(EXTRACTED RECORDS Opens)

-- ==== Sys2Proof/WellFormed.lean ====
section
/-!
DEFINITION. Well-formed commands: each operand within the range that the manual gives the field, lane, port, slot or byte it stands for.
-/
namespace Sys2Proof

/-- Every element is a byte. -/
def bytesOk (l : List Nat) : Bool := l.all fun b => decide (b < 256)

(EXTRACTED RECORDS Closes)

- [WHAT IS NEEDED]: The response should consist of every record, written out exactly as given.

- [TASK ANSWER]:
-- ==== Sys2Proof/WellFormed.lean ====
section
/-!
DEFINITION. Well-formed commands: each operand within the range that the manual gives the field, lane, port, slot or byte it stands for.
-/
namespace Sys2Proof

/-- Every element is a byte. -/
def bytesOk (l : List Nat) : Bool := l.all fun b => decide (b < 256)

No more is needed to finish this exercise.